So I'm stuck in a Blizzard tonight in Halifax, a good night for some beers and relaxing. I go down to the bathroom to make room for the next beer, do my business and flush. As i'm getting a beer from the fridge I hear a clicking noise from the bathroom as the toilet completes the flushing cycle. I go to investigate and find the entire roll of Toilet paper on the floor unravelled. A little freaky, to say the least. Since I didn't use the TP for a Piss, I can't figure out what happened or how the Tp had enough inertia to unravel (it was almost a full roll). Do I have a Bathroom Ghost? If so couldn't this ghost pick a better place to hang? BTW yes I washed my hands.

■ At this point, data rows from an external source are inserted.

-- ==== Sys2Proof/Machine/RegMap.lean ====
section
/-! DEFINITION. The memory-mapped registers of the package: one constructor of `RegKind` for every register of the
spec's register lists, its place, its width, and for every field its bits, access type, reset value and change class
(00 R3-R11, 01 R29-R32); the field constants carry the manual's names. -/
namespace Sys2Proof.Machine

/-- Access types (00 R3). -/
inductive FTy where
  | rw | ro | w1c | w1s | wo | rwo | srw
deriving DecidableEq, Repr

/-- Change classes (00 R7, R8, R10). -/
inductive Cls where
  | l | t | q
deriving DecidableEq, Repr

/-- A field of a register. -/
structure FSpec where
  f : Fld
  ty : FTy
  rst : Nat
  cls : Cls
deriving DecidableEq, Repr

/-- The blocks of 01 R30-R32. `d2d` numbers the hub sides 0-11 and the die sides 12-23; `dma` numbers the channels as
`DmaNo`; `erbx` is the bank array of the dies 0-11 and of the hub, 12; `core` numbers cores 0-215; `recov` is the
recovery device of 19 R494, which is reached through BAR0 and I3C and not through the register space. -/
inductive Blk where
  | tck
  | noc
  | d2d
  | coh
  | msc
  | mem
  | dma
  | hbu
  | fabm
  | fab
  | prl
  | vsf
  | pair
  | wld
  | irt
  | pwr
  | boot
  | idn
  | erb
  | erbx
  | mgt
  | cda
  | dnoc
  | dd2d
  | derb
  | core
  | recov
deriving DecidableEq, Repr

/-- A register kind: block, offset in the instance, width, the two index dimensions (count, stride) and the fields. -/
structure RSpec where
  blk : Blk
  off : Nat
  wide : Bool
  n1 : Nat
  s1 : Nat
  n2 : Nat
  s2 : Nat
  fields : List FSpec
deriving DecidableEq, Repr

/-- The base of instance `x` of a block, as an offset in the register space (01 R30-R32). -/
def Blk.base (b : Blk) (x : Nat) : Nat :=
  match b with
  | .tck => 0x0
  | .noc => 0x200000
  | .d2d => if x < 12 then 0x400000 + x * 0x10000 else 0x10200000 + (x - 12) * 0x1000000
  | .coh => 0x600000 + x * 0x10000
  | .msc => 0x800000 + x * 0x10000
  | .mem => 0xA00000 + x * 0x10000
  | .dma => if x < 192 then 0x10300000 + (x / 16) * 0x1000000 + (x % 16) * 0x8000 else 0xC00000 + (x - 192) * 0x10000
  | .hbu => 0xE00000 + x * 0x10000
  | .fabm => 0x1000000 + x * 0x10000
  | .fab => 0x1200000
  | .prl => 0x1400000
  | .vsf => 0x1600000
  | .pair => 0x1800000
  | .wld => 0x1A00000
  | .irt => 0x1C00000
  | .pwr => 0x1E00000
  | .boot => 0x2000000
  | .idn => 0x2200000
  | .erb => 0x2400000
  | .erbx => if x < 12 then 0x10400000 + x * 0x1000000 else 0x2400000
  | .mgt => 0x2600000
  | .cda => 0x10000000 + x * 0x1000000
  | .dnoc => 0x10100000 + x * 0x1000000
  | .dd2d => 0x10200000 + x * 0x1000000
  | .derb => 0x10400000 + x * 0x1000000
  | .core => 0x40000000 + (x / 18) * 0x2000000 + (x % 18) * 0x100000
  | .recov => 0x100000000

/-- Registers of the register space, in the order of the chapters that define them. -/
inductive RegKind where
  /-- 01 R19 -/
  | D2D_SITE
  /-- 01 R20 -/
  | BOOT_STRAP
  /-- 01 R22 -/
  | IDN_DIE_REV
  /-- 01 R39 -/
  | MGT_SWSTAT
  /-- 01 R34 -/
  | MGT_GRPMASK
  /-- 11 R316 -/
  | MGT_MRAM_OWN
  /-- 11 R316 -/
  | MGT_MRAM_WCNT
  /-- 02 R50 -/
  | TCK_CTL
  /-- 02 R50 -/
  | TCK_STATUS
  /-- 02 R51 -/
  | TCK_PERIOD
  /-- 02 R51 -/
  | TCK_TIME_NS
  /-- 02 R51 -/
  | TCK_TIME_FRAC
  /-- 02 R51 -/
  | TCK_FRAME
  /-- 02 R51 -/
  | TCK_NEXT
  /-- 02 R51 -/
  | TCK_RATE
  /-- 02 R51 -/
  | TCK_STEP
  /-- 02 R51 -/
  | TCK_MATCH
  /-- 02 R52 -/
  | TCK_OVR
  /-- 02 R52 -/
  | TCK_XOVR
  /-- 02 R53 -/
  | TCK_IO
  /-- 02 R55 -/
  | TCK_IN_STAMP
  /-- 02 R55 -/
  | TCK_IN_FRAC
  /-- 03 R96 -/
  | C_RSTAT
  /-- 03 R96 -/
  | C_START
  /-- 03 R96 -/
  | C_RUN
  /-- 03 R99 -/
  | C_DBGINST
  /-- 03 R96 -/
  | C_CYCLE_ALIAS
  /-- 03 R96 -/
  | C_INSTRET_ALIAS
  /-- 03 R96 -/
  | C_PMC_ALIAS
  /-- 05 R172 -/
  | PRL_CTL
  /-- 05 R172 -/
  | PRL_STATUS
  /-- 05 R160 -/
  | PRL_GRANT
  /-- 05 R172 -/
  | PRL_PQUOTA
  /-- 05 R161 -/
  | PRL_GREST
  /-- 05 R172 -/
  | PRL_LASTREF
  /-- 05 R173 -/
  | PRL_SLOT_CTL
  /-- 05 R173 -/
  | PRL_SLOT_STAT
  /-- 05 R173 -/
  | PRL_SLOT_LEASE
  /-- 05 R173 -/
  | PRL_SLOT_CNT
  /-- 05 R173 -/
  | PRL_SLOT_CMD
  /-- 05 R173 -/
  | PRL_SLOT_RES
  /-- 05 R173 -/
  | PRL_SLOT_RESX
  /-- 05 R173 -/
  | PRL_SLOT_DADDR
  /-- 05 R173 -/
  | PRL_SLOT_SPAN
  /-- 07 R209 -/
  | CDA_CTL
  /-- 07 R209 -/
  | CDA_STATUS
  /-- 09 R246 -/
  | NOC_DSTATUS
  /-- 09 R246 -/
  | NOC_DIRR
  /-- 09 R253 -/
  | NOC_DRT
  /-- 09 R250 -/
  | NOC_TOUT
  /-- 09 R255 -/
  | NOC_RT_CTL
  /-- 09 R255 -/
  | NOC_RT_STATUS
  /-- 09 R258 -/
  | NOC_ECTL
  /-- 09 R258 -/
  | NOC_ESTATUS
  /-- 09 R246 -/
  | NOC_IRR
  /-- 09 R253 -/
  | NOC_RT
  /-- 09 R256 -/
  | NOC_ESLOT
  /-- 09 R252 -/
  | NOC_AGENT
  /-- 09 R267 -/
  | D2D_PEER
  /-- 09 R267 -/
  | D2D_PCTL
  /-- 09 R267 -/
  | D2D_PSTAT
  /-- 09 R267 -/
  | D2D_BLK
  /-- 09 R267 -/
  | D2D_ERRCNT
  /-- 10 R294 -/
  | COH_CTL
  /-- 10 R294 -/
  | COH_STATUS
  /-- 10 R294 -/
  | COH_CNT
  /-- 10 R294 -/
  | COH_DCNT
  /-- 10 R294 -/
  | COH_DIRQ
  /-- 10 R294 -/
  | COH_DIRR
  /-- 11 R298 -/
  | MEM_CFG
  /-- 11 R298 -/
  | MEM_STATUS
  /-- 11 R311 -/
  | MEM_SCRUB
  /-- 11 R311 -/
  | MEM_SLIMIT
  /-- 11 R311 -/
  | MEM_SPTR
  /-- 11 R311 -/
  | MEM_ECCCNT
  /-- 11 R311 -/
  | MEM_ELAST
  /-- 11 R312 -/
  | MEM_INJ
  /-- 11 R314 -/
  | MSC_CTL
  /-- 11 R314 -/
  | MSC_CNT
  /-- 11 R314 -/
  | MSC_ECNT
  /-- 12 R330 -/
  | DMA_CTL
  /-- 12 R330 -/
  | DMA_CFG
  /-- 12 R330 -/
  | DMA_IOCTX
  /-- 12 R330 -/
  | DMA_NEXT
  /-- 12 R330 -/
  | DMA_STATUS
  /-- 12 R330 -/
  | DMA_ERR
  /-- 12 R330 -/
  | DMA_EADDR
  /-- 12 R330 -/
  | DMA_PROG
  /-- 12 R330 -/
  | DMA_CNT
  /-- 13 R365 -/
  | HBU_CTL
  /-- 13 R365 -/
  | HBU_STATUS
  /-- 13 R365 -/
  | HBU_CTXBASE
  /-- 13 R365 -/
  | HBU_MSIADDR
  /-- 13 R365 -/
  | HBU_UPOFF
  /-- 13 R365 -/
  | HBU_ATSADDR
  /-- 13 R365 -/
  | HBU_ATSCMD
  /-- 13 R365 -/
  | HBU_ATSSTAT
  /-- 13 R365 -/
  | HBU_ERR
  /-- 13 R365 -/
  | HBU_EADDR
  /-- 13 R365 -/
  | HBU_CNT
  /-- 14 R369 -/
  | VSF_ARG0
  /-- 14 R369 -/
  | VSF_ARG1
  /-- 14 R369 -/
  | VSF_CMD
  /-- 14 R369 -/
  | VSF_CMDSTAT
  /-- 14 R379 -/
  | VSF_SPLOG
  /-- 14 R379 -/
  | VSF_SPADDR
  /-- 14 R379 -/
  | VSF_RSTAT
  /-- 14 R379 -/
  | VSF_RAMT
  /-- 14 R379 -/
  | VSF_RARG1
  /-- 14 R379 -/
  | VSF_RTBL
  /-- 14 R379 -/
  | VSF_RCORE
  /-- 14 R379 -/
  | VSF_RDMA
  /-- 14 R379 -/
  | VSF_RFCTX
  /-- 14 R379 -/
  | VSF_SPOOF
  /-- 14 R368 -/
  | VSF_CTL
  /-- 14 R368 -/
  | VSF_ENTRY
  /-- 14 R368 -/
  | VSF_TBLBASE
  /-- 14 R368 -/
  | VSF_PVEC
  /-- 14 R368 -/
  | VSF_PSTAT
  /-- 14 R368 -/
  | VSF_PCORE
  /-- 14 R368 -/
  | VSF_PGRAN
  /-- 14 R368 -/
  | VSF_PDMA
  /-- 14 R368 -/
  | VSF_PFCTX
  /-- 14 R375 -/
  | VSF_VSTAT
  /-- 14 R375 -/
  | VSF_VAMT
  /-- 14 R375 -/
  | VSF_VRUN
  /-- 14 R375 -/
  | VSF_PGRANT
  /-- 14 R375 -/
  | VSF_PGREST
  /-- 14 R375 -/
  | VSF_HDB
  /-- 14 R375 -/
  | VSF_HDBPEND
  /-- 14 R375 -/
  | VSF_SDB
  /-- 15 R383 -/
  | FAB_PCFG
  /-- 15 R383 -/
  | FAB_PSTAT
  /-- 15 R383 -/
  | FAB_PADDR_LO
  /-- 15 R383 -/
  | FAB_PADDR_HI
  /-- 15 R383 -/
  | FAB_LMAC
  /-- 15 R383 -/
  | FAB_NHMAC
  /-- 15 R383 -/
  | FAB_PCNT
  /-- 15 R383 -/
  | FAB_PCNTX
  /-- 15 R417 -/
  | FAB_CTL
  /-- 15 R417 -/
  | FAB_STATUS
  /-- 15 R408 -/
  | FAB_ESTATUS
  /-- 15 R417 -/
  | FAB_RSBASE
  /-- 15 R417 -/
  | FAB_ERR
  /-- 15 R417 -/
  | FAB_EADDR
  /-- 15 R389 -/
  | FAB_PEER_CTL
  /-- 15 R389 -/
  | FAB_PEER_STAT
  /-- 15 R389 -/
  | FAB_PEER_ADDR_LO
  /-- 15 R389 -/
  | FAB_PEER_ADDR_HI
  /-- 15 R389 -/
  | FAB_PEER_IDHASH_LO
  /-- 15 R389 -/
  | FAB_PEER_IDHASH_HI
  /-- 15 R389 -/
  | FAB_PEER_IWIN
  /-- 15 R389 -/
  | FAB_PEER_CNT
  /-- 15 R406 -/
  | FAB_ESLOT
  /-- 15 R409 -/
  | FAB_CCTL
  /-- 15 R409 -/
  | FAB_CPKG0
  /-- 15 R409 -/
  | FAB_CPKG1
  /-- 15 R409 -/
  | FAB_CCMD
  /-- 15 R409 -/
  | FAB_CSTAT
  /-- 15 R417 -/
  | FAB_ATLAS_CTL
  /-- 15 R417 -/
  | FAB_ATLAS_STAT
  /-- 16 R437 -/
  | PAIR_CTL
  /-- 16 R437 -/
  | PAIR_STATUS
  /-- 16 R437 -/
  | PAIR_LINK
  /-- 16 R437 -/
  | PAIR_PEERHASH_LO
  /-- 16 R437 -/
  | PAIR_PEERHASH_HI
  /-- 16 R437 -/
  | PAIR_ULOG
  /-- 16 R437 -/
  | PAIR_ULOGSZ
  /-- 16 R437 -/
  | PAIR_OHB
  /-- 16 R437 -/
  | PAIR_CMD
  /-- 16 R438 -/
  | PAIR_MP_CTL
  /-- 16 R438 -/
  | PAIR_MP_BM
  /-- 16 R438 -/
  | PAIR_MP_CORE
  /-- 16 R438 -/
  | PAIR_MP_DMA
  /-- 16 R438 -/
  | PAIR_MP_STAT
  /-- 16 R438 -/
  | PAIR_MP_CNT
  /-- 17 R453 -/
  | WLD_VIOL
  /-- 17 R454 -/
  | WLD_VADDR
  /-- 17 R449 -/
  | WLD_DBGEN
  /-- 17 R452 -/
  | WLD_HCMD
  /-- 17 R452 -/
  | WLD_HSTAT
  /-- 17 R460 -/
  | IRT_STATUS
  /-- 17 R458 -/
  | IRT_GRP
  /-- 17 R455 -/
  | IRT_SRC
  /-- 18 R472 -/
  | PWR_CTL
  /-- 18 R472 -/
  | PWR_STATUS
  /-- 18 R471 -/
  | PWR_LIMIT
  /-- 18 R471 -/
  | PWR_POWER
  /-- 18 R472 -/
  | PWR_PKGCMD
  /-- 18 R472 -/
  | PWR_WAKEEN
  /-- 18 R472 -/
  | PWR_WAKETIME
  /-- 18 R472 -/
  | PWR_WAKESRC
  /-- 18 R466 -/
  | PWR_DOM
  /-- 18 R466 -/
  | PWR_VOTE
  /-- 18 R467 -/
  | PWR_GATE
  /-- 19 R494 -/
  | BOOT_STATUS
  /-- 19 R494 -/
  | BOOT_CTL
  /-- 19 R494 -/
  | BOOT_SPICMD
  /-- 19 R494 -/
  | BOOT_SPIBUF
  /-- 19 R494 -/
  | IDN_SERIAL
  /-- 19 R494 -/
  | IDN_IDHASH
  /-- 19 R494 -/
  | IDN_KEYFUSE
  /-- 19 R494 -/
  | IDN_EXTEND
  /-- 19 R494 -/
  | IDN_EXTDATA
  /-- 19 R494 -/
  | IDN_PUBKEY
  /-- 19 R494 -/
  | IDN_MEAS
  /-- 20 R505 -/
  | ERB_PEND
  /-- 20 R505 -/
  | ERB_DIEPEND
  /-- 20 R505 -/
  | ERB_NEXT
  /-- 20 R512 -/
  | ERB_DSTOP
  /-- 20 R512 -/
  | ERB_DSTIME
  /-- 20 R507 -/
  | ERB_LOG
  /-- 20 R496 -/
  | ERB_REC
  /-- 20 R496 -/
  | ERB_ADDR
  /-- 20 R496 -/
  | ERB_MISC
  /-- 20 R496 -/
  | ERB_TIME
  /-- 20 R496 -/
  | ERB_CTL
  /-- 20 R505 -/
  | ERB_DPEND
  /-- 19 R494 -/
  | REC_CTL
  /-- 19 R494 -/
  | REC_WINOFF
  /-- 19 R494 -/
  | REC_RESULT
deriving DecidableEq, Repr
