-- ==== Sys2Proof/Machine/State.lean ====
section
/-! DEFINITION. The state of the package as plain data: every piece of state the spec gives it, and the queue of waiting
commands. -/
namespace Sys2Proof.Machine

/-- Privilege level of a core: U, K, H, M in rising order (03 R63). -/
inductive Level where
  | u | k | h | m
deriving DecidableEq, Repr

/-- C_RSTAT.STATE, the run state of a core (03 R96): 0 HELD, 1 RUN, 2 WFI, 3 HALTED, 4 SLEEP, 5 DEEP (or OFF),
6 RESETTING, 7 STOPPED. -/
inductive RunState where
  | held | run | wfi | halted | sleep | deep | resetting | stopped
deriving DecidableEq, Repr

/-- State of a line in an L2 (10 R270), with the normal non-coherent lines of 07 R194 beside the coherent ones. -/
inductive CState where
  | m | e | s | nc
deriving DecidableEq, Repr

/-- One L2 line (07 R190-R192): its way, state, data, poison marks (10 R275) and, for a non-coherent line, whether it
is dirty. A coherent line is dirty exactly in state M. -/
structure L2Line where
  way : Nat
  st : CState
  data : LineData
  poison : BitVec 16
  ncDirty : Bool
deriving DecidableEq, Repr

/-- One L1I line: its way, data and poison marks. L1I is not coherent (03 R91), so it keeps its own copy. -/
structure L1ILine where
  way : Nat
  data : LineData
  poison : BitVec 16
deriving DecidableEq, Repr

/-- A cached translation (08 R228): the tags of R212, the page, the leaf rights and the output address. `big` is the
level of the leaf (1-4). A combined entry carries the rights of both stages. -/
structure TlbEntry where
  /-- 0: normal world U/K, 1: secure world U/K, 2: H regime. -/
  regime : Nat
  asid : Nat
  gid : Nat
  glob : Bool
  /-- Input page number: VA >> 12 of the first page of the mapping. -/
  vpn : Nat
  /-- Number of 4 KiB pages covered. -/
  pages : Nat
  /-- Output page number of the first page. -/
  ppn : Nat
  /-- Stage 1 was enabled (08 R213). -/
  st1 : Bool
  /-- Stage-1 leaf bits [11:0] and [63]; all rights where stage 1 is off. -/
  leaf1 : Word
  /-- Stage-2 leaf, where stage 2 is on. -/
  leaf2 : Option Word
deriving DecidableEq, Repr

/-- A walk-cache entry (08 R228): a table pointer of one level of one stage, tagged by regime and GID. -/
structure WalkEntry where
  stage : Nat
  regime : Nat
  gid : Nat
  level : Nat
  /-- The input bits above the level's index, with the index. -/
  pre : Nat
  /-- The next table. -/
  table : Nat
deriving DecidableEq, Repr

/-- The translation tag of an ITT or return-stack entry (06 R178). -/
structure PredTag where
  sec : Bool
  /-- Level class: 0 U, 1 K and H, 2 M. -/
  cls : Nat
  asid : Nat
  gid : Nat
deriving DecidableEq, Repr

/-- One ITT entry (06 R177): set and way are the key; partial tag, translation tag and target. -/
structure IttEntry where
  ptag : Nat
  tag : PredTag
  target : Word
deriving DecidableEq, Repr

/-- One return-stack entry (06 R177). -/
structure RsEntry where
  addr : Word
  tag : PredTag
deriving DecidableEq, Repr

/-- A deferred BUSERR waiting for the next boundary (03 R94): status code, VA and further errors. -/
structure DefErr where
  status : Nat
  va : Word
  dovf : Nat
deriving DecidableEq, Repr

/-- A store to normal memory that has left the core and whose non-OK status is on its way back (03 R94). -/
structure StoreOut where
  status : Nat
  va : Word
deriving DecidableEq, Repr

/-- The caller's tag of a gate call: level, normal C_TCTL.ASID, C_TTB.BASE and C_S2CTL.GID (17 R442). -/
structure GateTag where
  lvl : Level
  asid : Nat
  ttb : Nat
  gid : Nat
deriving DecidableEq, Repr

/-- The gate frame of an open call (17 R442), which the save area of C_SSA holds (R445). -/
structure GateFrame where
  preempted : Bool
  idx : Nat
  pre : Bool
  nres : Nat
  vres : Nat
  ret : Word
  lvl : Level
  ie : Bool
  ss : Bool
  g30 : Word
  g31 : Word
  nctl : Word
  nflags : Word
  tag : GateTag
deriving DecidableEq, Repr

/-- What an instruction that has been issued and has not completed waits for. The program counter still names it; no
other instruction of the core issues meanwhile. -/
inductive Wait where
  /-- No instruction waits. -/
  | none
  /-- TLBSYNC, until every earlier TLBI is acknowledged (08 R230). -/
  | tlbsync
  /-- FENCE.G, until every remote write has its WACK (15 R401). -/
  | fenceG
  /-- An MTC to C_CACHEOP with CLEANINV (07 R201). -/
  | cleaninv
  /-- A reply of another unit (fabric engine, host bus) to the access under this tag. -/
  | reply (tag : Nat)
deriving DecidableEq, Repr

/-- A reply that has reached a core (09 R240): tag, status, data with marks, and the old value of an ATOM. -/
structure Reply where
  tag : Nat
  status : Status
  data : LineData
  poison : BitVec 16
  old : Word
deriving DecidableEq, Repr

/-- A part of a store to normal coherent memory that the core has made and that no other observer sees yet (03 R86, R87): line,
world, bytes, and the VA for a deferred error. -/
structure SbEntry where
  line : Nat
  sec : Bool
  mask : BitVec 128
  data : LineData
  va : Word
deriving DecidableEq, Repr

/-- One core: the architectural registers of 03 R57 and 04, its control registers, and what the core's caches,
translation buffers, predictors and pending events hold. -/
structure Core where
  /-- C_RSTAT.STATE (R96). -/
  run : RunState
  /-- C_RUN.RELEASE as it reads (R96). -/
  release : Bool
  /-- C_RUN.HALTREQ (R96). -/
  haltReq : Bool
  /-- C_RSTAT.WERR (R96). -/
  werr : Bool
  /-- g0-g31 (R57); g0 is never written. -/
  g : Vector Word 32
  /-- p0-p7, p0 in bit 0, always 1 (R57). -/
  p : BitVec 8
  /-- The program counter (R57). -/
  pc : Word
  /-- C_STATUS.LVL, SEC, IE, SS, MCIP. -/
  lvl : Level
  sec : Bool
  ie : Bool
  ss : Bool
  mcip : Bool
  /-- v0-v31 (04 R106). -/
  v : Vector (BitVec 576) 32
  /-- a0-a3 (04 R136). -/
  a : Vector (BitVec 4608) 4
  /-- C_ registers by number; the secure copy of a register held per world is at number + 0x1000 (R61). -/
  creg : KMap Word
  /-- Values of fetch and translation registers written since the last ISYNC, trap entry or ERET: the old values, which
  may still govern (R60). -/
  creg60 : KMap Word
  /-- FREEZE_TRAP has stopped the counters (R101). -/
  frozen : Bool
  /-- The instruction under way, if it waits. -/
  wait : Wait
  /-- Its word: the last instruction issued. -/
  word : BitVec 32
  /-- The reply it waits for, once it is there, and the lines that earlier replies to it have brought, by line number. -/
  reply : Option Reply
  rbuf : KMap (LineData × BitVec 16)
  /-- A STEP trap is due (R70). -/
  stepDue : Bool
  /-- A deferred BUSERR is due (R94). -/
  defErr : Option DefErr
  /-- Stores whose non-OK status has not come back yet (R94). -/
  stq : List StoreOut
  /-- Remote global-window writes and ATOMs not acknowledged (15 R401). -/
  openW : Nat
  /-- Remote reads, ATOMs and CMOs under way (15 R402). -/
  openR : Nat
  /-- The IRT's present offers to the core, of normal and of secure sources (17 R456). -/
  offer : Option Nat
  offerS : Option Nat
  /-- L1I, L1D (way by line) and L2 by line number PA >> 7 (07 R190). -/
  l1i : KMap L1ILine
  l1d : KMap Nat
  l2 : KMap L2Line
  /-- Retired L1I and L1D entries, set * ways + way (R211). -/
  l1iRet : List Nat
  l1dRet : List Nat
  /-- CLEANINV or a hardware clean is under way: lines whose write-back is not acknowledged (R201, R97). -/
  cleaning : Bool
  /-- Instruction, data and second-level translation buffers and the walk cache (08 R228). -/
  itlb : List TlbEntry
  dtlb : List TlbEntry
  tlb2 : List TlbEntry
  tlb2big : List TlbEntry
  wcache : List WalkEntry
  /-- A pending full invalidation recorded in SLEEP (08 R231). -/
  tlbFlushDue : Bool
  /-- TLBI identifiers this core has issued and that are not acknowledged by every target (08 R230). -/
  tlbiOut : List Nat
  /-- A TLBI of this core has failed to be acknowledged in time (08 R232). -/
  tlbTout : Bool
  /-- Path history, ITT and return stack (06 R177): the top of the stack is the head of the list. -/
  hist : BitVec 16
  itt : KMap IttEntry
  rstack : List RsEntry
  /-- Mispredicted direction or target of the last resolved branch, until BRANCH_MISPREDICT cancels the wrong path. -/
  mispred : Bool
  /-- Invalidations of R181/R183 under way. -/
  clrBusy : Bool
  /-- The gate frame (17 R442). The preemption image is in memory at C_SSA.BASE + 0x400 (R445). -/
  gate : Option GateFrame
  /-- The instruction under way was placed in C_DBGINST (R99). -/
  dbg : Bool
  /-- Instructions that writes have placed in C_DBGINST and that have not been executed, oldest first, and whether a RESUME
  follows them (R99). -/
  dbgQ : List (BitVec 32)
  resumeDue : Bool
  /-- Stores that are not visible to others, oldest first (R86). -/
  sbuf : List SbEntry
  /-- Events of R102 that caches, translation buffers and homes have given since the core last counted, by number. -/
  pmEv : KMap Nat
  /-- What the access under way has found in a cache array (07 R211): 1 a second L1D error of one entry, 2 two error bits in a
  dirty line of L2 or die cache, 0 neither. -/
  arrErr : Nat
  /-- The 4 KiB pages that the streams of the L1D and the L2 prefetcher follow, the newest first (07 R195). -/
  pf1 : List Nat
  pf2 : List Nat
  /-- The limit of the timer of an APOST that waits for room in its slot (09 R248). -/
  apLimit : Nat
deriving DecidableEq, Repr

You don't have a crapper ghost. There's a logical explanation: You see, when you opened the toilet lid, the sudden decompression of the air molecules in the toilet air caused iron particles to escape from the toilet lid hinge and land on the toilet paper roll. The magnetic field of the Earth, increased by the amount of moisture in the air, pulled the iron particles, which were bonded to the paper, toward Earth. There you have it folks. [/thread]
Unnnn (Head asplodes...) Ok, So if 1 reverse the polarity of the earth the TP should re -roll itself.
Technically, the paper would still be on the ground. If you seperate the atoms of Earth and keep them at enough of a distance however, you can eliminate gravity!! I think...
You west coasters have an answer for everything, don't you? (wishes a crapper ghost upon Turbocharger)
You cannot "wish" a crapper ghost upon a person. You must transport it there by tapping into one of the many dimensions that occupies the space that our dimension is in. By placing it in there and opening the dimension here, the ghost will arrive here.
(Opens rift into Turbochargers Bathroom) Man this damn trans-dimensional machine is going to wreak havoc on my power bill, but it's worth it. Man it still wigs me out, though. Not to mention the waste of TOilet paper.
So true it hurts. Even of there was a ghost what’s it going to do it’s dead? I would be all like “Hay ghost I’m sorry you are like dead and all but some of us have to go to the work in the morning so could you stop messing around? Cool thanks.”
That was going to be my explanation. In your drunken stupor you unraveled the TP and forgot you did it.
I'd say you somehow knocked the toilet paper roll and unrolled it as you left the bathroom and then the clicking noise was an entirely unrelated issue with the toilet that simply made you notice that the toilet paper had be unrolled. No such thing as ghosts.
I admit that I may have knocked it but if you've ever tried unrolling 3/4 of a roll of TP it usually takes more than a knock. I'm not a ghost believing type of guy either, I'll just chalk it up to one of life's weirdnesses.